Tendo em conta que o que nos faz marchar é a cabeça e não os pés, é claro que importa mais ao estilo de andar o que nos metem na cabeça do que o tipo de sapatos onde metemos os pés desde a infância.
O cérebro cria todo um mecanismo de equilíbrios no corpo que torna a marcha uma possibilidade e, ao mesmo tempo, uma projecção do que temos na cabeça sobre nós próprios e sobre a relação do que somos com o que nos rodeia.
A realidade individual marchante é uma espécie de assinatura sobre o espaço social, que delimita o campo de força gravitacional cujo epicentro é o corpo.

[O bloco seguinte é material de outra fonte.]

/-- A word of the Trellis table (R121). -/
def trlTableWrite (s : State) (o : Nat) (who : Party) (w : RegWr) : State :=
  let old := mget s.trl.table (2 * (o / 16) + o / 8 % 2) 0
  tableWordWrite s who (o / 16) (o / 8 % 2 == 1) (Nat.lor (clrBits old w.mask) w.val)

/-- TST_LANE_CTRL (R493, R505): PRECODE is reserved for host lanes; a checker that stops is not locked. -/
def laneCtrlWrite (s : State) (l : Nat) (who : Party) (w : RegWr) : State :=
  let bad := decide (l < 64) && tb w.val 10
  let off := !bitF s (F.TST_LANE_CTRL_GEN_EN l)
  let s := plainWriteIf s who (A.TST_LANE_CTRL l) 0 w (allBut (if bad then [F.TST_LANE_CTRL_PRECODE l] else [])) bad
  let s := if bitF s (F.TST_LANE_CTRL_CHK_EN l) then s else setF s (F.TST_LANE_ERR_LOCK l) 0
  if !off || !bitF s (F.TST_LANE_CTRL_GEN_EN l) then s
  else emit s (.pattern l (getF s (F.TST_LANE_CTRL_PAT l)) (bitF s (F.TST_LANE_CTRL_PRECODE l)))

/-- TST_MARGIN_CMD (R496, R505). -/
def marginWrite (s : State) (who : Party) (w : RegWr) : State :=
  match bits w.val 28 4 with
  | 1 => marginStart s who (bits w.val 24 3) (tb w.val 17) (bits w.val 18 2) (bits w.val 8 8) (bits w.val 0 6)
  | 2 => marginStop s who
  | _ => cmdReserved s who A.TST_MARGIN_CMD

/-- A register of TST_ (R505). -/
def tstWrite (s : State) (o : Nat) (who : Party) (w : RegWr) : State :=
  let low := w.mask % 2 ^ 32 != 0
  if o == 0x10 then (if low then marginWrite s who w else s)
  else if 0x40 ≤ o && o < 0xA0 then
    let p := (o - 0x40) / 8
    (if low then tstPort s who p (merged s w (F.TST_PORT_MODE p)) (merged s w (F.TST_PORT_RATE p)) else s)
  else if o == 0x100 then
    let s := plainWrite s who A.TST_GEN_CTRL 0 w (allBut [F.TST_GEN_CTRL_EN])
    (if low then genEnable s (tb w.val 0) else s)
  else if 0x1000 ≤ o && o < 0x2000 && o % 32 == 0 then laneCtrlWrite s ((o - 0x1000) / 32) who w
  else if 0x1000 ≤ o && o < 0x2000 && o % 32 == 8 then
    let l := (o - 0x1000) / 32
    laneInject s who l (merged s w (F.TST_LANE_INJ_MODE l)) (merged s w (F.TST_LANE_INJ_LENM1 l)) (merged s w (F.TST_LANE_INJ_EXP l)) (tb w.val 63)
  else plainWrite s who (0xA0000 + o) 0 w anyField

/-- A register of RAK_ (R191, R192): a BUDGET lowered below DEMAND sets OVERRUN. -/
def rakWrite (s : State) (o : Nat) (who : Party) (w : RegWr) : State :=
  let old := getF s F.RAK_CTRL_BUDGET
  let s := plainWrite s who (0x90000 + o) 0 w anyField
  let d := getF s F.RAK_STATUS_DEMAND
  if getF s F.RAK_CTRL_BUDGET < d && d ≤ old then setEv s F.RAK_EVENT_OVERRUN 1244 else s

/-- A register of PGA_ (R213). HIGH of PGA_OCC is never below USED. -/
def pgaWrite (s : State) (o : Nat) (who : Party) (w : RegWr) : State :=
  let s := plainWrite s who (0x80000 + o) 0 w anyField
  if 0x200 ≤ o && o < 0x2A0 then
    let i := (o - 0x200) / 8
    highWater s (F.PGA_OCC_HIGH i) (getF s (F.PGA_OCC_USED i))
  else s

/-! ### Device register space (R511) -/

/-- Write the bytes of an access to an addressed buffer. -/
def bufferWrite (s : State) (a : Nat) (wide : Bool) (v : Nat) : State := memWrite s a (leBytes (if wide then 8 else 4) v)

Como as relações entre indivíduos começam sempre por ser – e mais das vezes não vão além de – relações físicas fortuitas, o estilo de marcha constitui uma espécie de expressão/proposta de relação com os outros, que provoca acertos automáticos quer na ocupação do espaço social quer no estabelecimento de uma cadeia de possibilidades de relacionamento.

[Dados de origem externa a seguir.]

/-- A memory is in its one form: addresses rise, and no byte is listed that reads as an unlisted one does. -/
def memWf (m : List Host.Cell) : Bool := Machine.mwf m && m.all fun x => x.2 != 0

/-- The state is in canonical form: every table's keys rise strictly, and the memory is in its one form. -/
def Machine.State.wf (s : Machine.State) : Bool :=
  mwf s.cells && mwf s.plots && mwf s.funcs && mwf s.msix && mwf s.quads && mwf s.ports && mwf s.links && mwf s.chans && mwf s.unit0 &&
    mwf s.root.words && mwf s.root.used && mwf s.root.uncorr && mwf s.trl.table && memWf s.mem

/-- Running firmware takes a mailbox command (R394): the Gardener owns the slot, the command is the one named, its plot may issue it, and LEN is at most 240. -/
def FwTakes (s : Machine.State) (p i op : Nat) (who : Machine.FwWho) : Prop :=
  Machine.firmwareRuns s = true ∧ Machine.bitOf (Machine.mbxOwn s p) i = true ∧ Machine.leNat (Machine.memRead s (Machine.slotAddr p i) 2) = op ∧
    Machine.fwMay s p who = true ∧ Machine.slotLen s p i ≤ 240

/-- Firmware has answered in a slot with STATUS and DETAIL, and the slot is the host's again (R387, R394). -/
def Answered (t : Machine.State) (p i st detail : Nat) : Prop :=
  (Machine.memByte t (Machine.slotAddr p i + 6)).toNat = st ∧ (Machine.memByte t (Machine.slotAddr p i + 7)).toNat = detail ∧
    Machine.bitOf (Machine.mbxOwn t p) i = false ∧ Machine.bitOf (Machine.getF t (Machine.F.PP_MBX_DONE_SLOT p)) i = true

/-- Firmware has issued a hardware command, which leaves the block in `u`: while it runs the slot waits, and where it has ended its RESULT is the answer (R395). -/
def FwIssued (t u : Machine.State) (p i : Nat) (busy result : Machine.Fld) : Prop :=
  if Machine.bitF u busy then t = u else t = Machine.fwAnswer u p i (Machine.fwResult (Machine.getF u result))

/-- What stands in a plot's mailbox registers and memory when a slot is answered; all else is as before but the plot's vectors and the port they leave by. -/
def SlotOnly (s t : Machine.State) (p i : Nat) : Prop :=
  (∀ j < 16, j ≠ i → Machine.bitOf (Machine.mbxOwn t p) j = Machine.bitOf (Machine.mbxOwn s p) j) ∧
  (∀ k < 4096, k / 256 ≠ i → Machine.memByte t (Machine.mbxAddr p k) = Machine.memByte s (Machine.mbxAddr p k)) ∧
  (∀ k < 4, Machine.memByte t (Machine.slotAddr p i + k) = Machine.memByte s (Machine.slotAddr p i + k)) ∧
  t.quads = s.quads ∧ t.chans = s.chans ∧ t.links = s.links ∧ t.pga = s.pga ∧ t.hdg = s.hdg ∧ t.trl = s.trl ∧ t.rake = s.rake ∧ t.root = s.root ∧
    t.chain = s.chain ∧ t.ctl = s.ctl

/-- BED_STAGE's words written by ROOT_DATA in turn, each as its class and bucket allow, and the job noted (R395). -/
def bedWrites (s : Machine.State) (p i : Nat) (words : List (Fin 3072 × Word)) : Machine.State :=
  let b := if Machine.bedNow s = 0 then 1 else Machine.otherBed (Machine.bedNow s)
  words.foldl (fun s x => (Machine.rootWrite s (Machine.bedIndex b x.1) x.2.toNat true).1) (Machine.fwJobPut s p i 0x40)

/-- The registers of device register space whose write does no more than write their fields (R511): events, counters, limits and plain controls. -/
def plainRegs : List Nat :=
  [0x10, 0x18, 0x20, 0x20020, 0x20028, 0x20038, 0x40040, 0x40048, 0x50030, 0x50038, 0x60018, 0x60020, 0x70028, 0x70030, 0x70038, 0x80000, 0x80008,
    0x80010, 0x80018, 0x90010, 0x90018, 0xA0000, 0xA0108, 0xA0110, 0xA0120] ++
  (List.range 4).flatMap (fun q =>
    [0x10, 0x18, 0x20, 0x10050, 0x10068, 0x10070, 0x18000, 0x18018, 0x18020, 0x18028, 0x18100, 0x18108, 0x20000, 0x20010, 0x20018, 0x20028,
      0x30020].map fun o => 0x100000 + q * 0x40000 + o) ++
  (List.range 8).flatMap (fun f => [0x10, 0x18, 0x20, 0x28, 0x8000, 0x8010, 0x8018].map fun o => 0x200000 + f * 0x10000 + o)

/-- Those of a plot page (R512): the staged registers, PP_DMA, PP_MBX_COUNT and the Rake's staged slots. -/
def plainPage : List Nat :=
  [0x18, 0x20, 0x28, 0x410, 0x498] ++ (List.range 16).map (fun k => 0x80 + 8 * k) ++
    (List.range 64).flatMap (fun i => [0, 8, 16].map fun o => 0x3D00 + 32 * i + o)

/-- Those of the Gardener's private space (R513). -/
def plainPrivate : List Nat :=
  (List.range 8).map (fun k => 0x30000040 + 8 * k) ++ [0x30000080, 0x30000088, 0x30000090, 0x3001A008, 0x30020008, 0x30020010]

/-- The clocks of the block at an address run (R32): in Doze the device's stand, and a gated quadrant's. -/
def clocksRun (s : Machine.State) (a : Nat) : Bool :=
  Machine.pwmMode s != Machine.moDoze && (a / 0x100000 != 1 || Machine.bitOf (Machine.getF s Machine.F.PWM_GATE_RUN) (a / 0x40000 % 4))

/-- Bit i of a field after a write, by the field's access type (R11). A bit that is not written keeps its value, and so does every bit of a field that
the write would give a reserved encoding (R12). -/
def bitAfter (s : Machine.State) (w : Machine.RegWr) (g : Machine.RegFld) (f : Machine.Fld) (i : Nat) : Bool :=
  let old := Machine.bitOf (Machine.getF s f) i
  let new := Machine.bitOf w.val (g.lo + i)
  if !Machine.bitOf w.mask (g.lo + i) then old
  else match g.acc with
    | .rw | .rwl => if g.reserved (Machine.merged s w f) then old else new
    | .rws => new
    | .w1c => old && !new
    | .w1s => old || new
    | _ => old

/-- The fields of the register at an address have taken a write. -/
def Written (s t : Machine.State) (a : Nat) (w : Machine.RegWr) : Prop :=
  ∀ g ∈ Machine.regFlds a, ∀ i < g.w, Machine.bitOf (Machine.getF t (g.at a)) i = bitAfter s w g (g.at a) i

/-- The fields of the register at an address. -/
def fieldsAt (a : Nat) : List Machine.Fld := (Machine.regFlds a).map fun g => g.at a

/-- The write gives a field of the register a reserved encoding (R12). -/
def writesReserved (s : Machine.State) (a : Nat) (w : Machine.RegWr) : Bool := (Machine.regFlds a).any fun g => Machine.fieldBad s w g (g.at a)

/-- The error message that a logged error sends, if the masks and the enables of R276 ask for one. -/
def errorTlp (s : Machine.State) (p : Nat) (e : Machine.AerErr) (adv : Bool) : List Machine.TlpOut :=
  match Machine.errMessage s p e adv with
  | none => []
  | some k => if Machine.bitF s (Machine.F.HPT_LINK_DL_UP (Machine.quadrantOf p)) then [{ kind := k, plot := p, reqId := Machine.ridOf s p }] else []

/-- A port takes a TLP: its link is in L0 or L1, the device is not in Doze, the port is not held, its receiver has the credits, and the TLP is well-formed
(R194, R258, R269). -/
def TlpTaken (s : Machine.State) (n : Nat) (t : Tlp) : Prop :=
  Machine.linkActive s n = true ∧ Machine.coreRuns s = true ∧ Machine.heldQ s n 0 = false ∧ Machine.tlpCredit s n t = true ∧ Machine.tlpMalformed t = false

/-- A TLP for function p of port n is answered with a completion without data: its error is logged in the function, and reported if the host asks for it. -/
def AnswersError (s t : Machine.State) (n p : Nat) (x : Tlp) (e : Machine.AerErr) (st : CplStatus) : Prop :=
  (Machine.portOf t n).txq = (Machine.portOf s n).txq ++ errorTlp s p e true ++
      [{ kind := .completion, plot := p, reqId := x.reqId, tag := x.tag, status := st }] ∧
    e ∈ (Machine.funcOf t p).aer ∧ t.plots = s.plots ∧ t.mem = s.mem ∧ t.pga = s.pga

/-- The configuration memory of port q may be accessed and its requests get there: host memory, or a fabric node that Trellis leads to (R43, R113, R114). -/
def tableReached (s : Machine.State) (q : Nat) : Bool :=
  Machine.tableOpen s q && (!Machine.bitF s (Machine.F.PLT_TABLE_BASE_TARGET q) ||
    match (Machine.routeOf s (Machine.getF s (Machine.F.PLT_TABLE_NODE_NODE q)) (Machine.myNode s (1 + q)) (some (q * 1024))).2 with
    | .fail _ => false
    | _ => true)

/-- A fill of a plot's outbound windows waits for one that is under way, or starts and waits for its read (R87). -/
def fillWaits (s : Machine.State) (p : Nat) : Bool :=
  Machine.fillBusy s p false || Machine.commitWriting s p false || decide (64 ≤ (Machine.quadOf s (Machine.quadrantOf p)).fills.length) ||
    (Machine.windowCount s p false != 0 && tableReached s (Machine.quadrantOf p))

/-- A channel that is to run has a context, and its ChannelEntry is read; or, with none free, it waits for one (R217, R218). -/
def TakesContext (s t : Machine.State) (p c : Nat) : Prop :=
  let x := Machine.chanOf t p c
  let q := Machine.quadrantOf p
  x.st = Machine.csRunning ∧ Machine.getF t (Machine.F.PP_CHAN_STATUS_STATE p c) = Machine.csRunning ∧
    (Machine.ctxFree s q = true → x.loading = true ∧ x.resident = true ∧ t.out = .plotRead p (Machine.chanEntryAddr s p c) 64 :: s.out ∧
      t = { s with cells := t.cells, chans := t.chans, out := t.out }) ∧
    (Machine.ctxFree s q = false → x.pending = true ∧ Machine.bitF t (Machine.F.DMA_EVENT_CTX_WAIT q) = true ∧
      t = { s with cells := t.cells, chans := t.chans, ports := t.ports })

/-- The head of a chain is not to be finished yet: it has bursts to issue, or some in flight. -/
def headBusy (x : Machine.Chan) : Bool := x.ds.head?.all fun e => e.pos != e.length || x.live e

/-- The outputs as a reset that reaches them leaves them, where the TAP drives none: those on the main I/O rail do nothing while it is absent (R482,
R483). -/
def OutputsAtReset (t : Machine.State) : Prop :=
  let io (p : Machine.PinOut) : Machine.PinOut := if t.ctl.railGood then p else .unpowered
  (∀ n < 4, Machine.hostTxPin t n = io .idle ∧ Machine.clkreqPin t n = io .low) ∧
    (∀ f < 8, Machine.calfosTxPin t f = io .idle ∧ Machine.calfosClkPin t f = io .idle) ∧ (∀ k < 24, Machine.tendrilPin t k = io .highZ) ∧
    Machine.alertPin t = io .highZ ∧ Machine.xspiCsPin t = io .high ∧ Machine.xspiResetPin t = io .low ∧ Machine.xspiSckPin t = io .low ∧
    Machine.xspiDataPin t = io .highZ ∧ Machine.i3cPin t = io .highZ ∧ Machine.tdoPin t = io .highZ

O facto de o cérebro fabricar os equilíbrios necessários à marcha a partir dos dados base de cada pessoa – altura, estrutura esquelética, peso, flexibilidade, defeitos nos pés, etc – mas tomando como filtro a vontade/necessidade de evidenciar um tipo específico de conquista do espaço, o modo como andamos depende de uma aprendizagem pelo uso, tratando-se pois de um saber adaptativo, instrumental àquilo que poderíamos definir como objectivo permanente de acção vital de cada indivíduo.
Se mirarmos bem o modo como os nossos vizinhos põem os pés na rua dirigindo-se às suas rotinas – café, carro, trabalho, convívio – podemos perfeitamente catalogá-los pelo fim último de sua acção de marchar. Com breves observações, consigo distinguir na marcha de qualquer anónimo o seu objectivo permanente de acção e catalogá-lo como soldado, rei, actor, bailarina ou futebolista.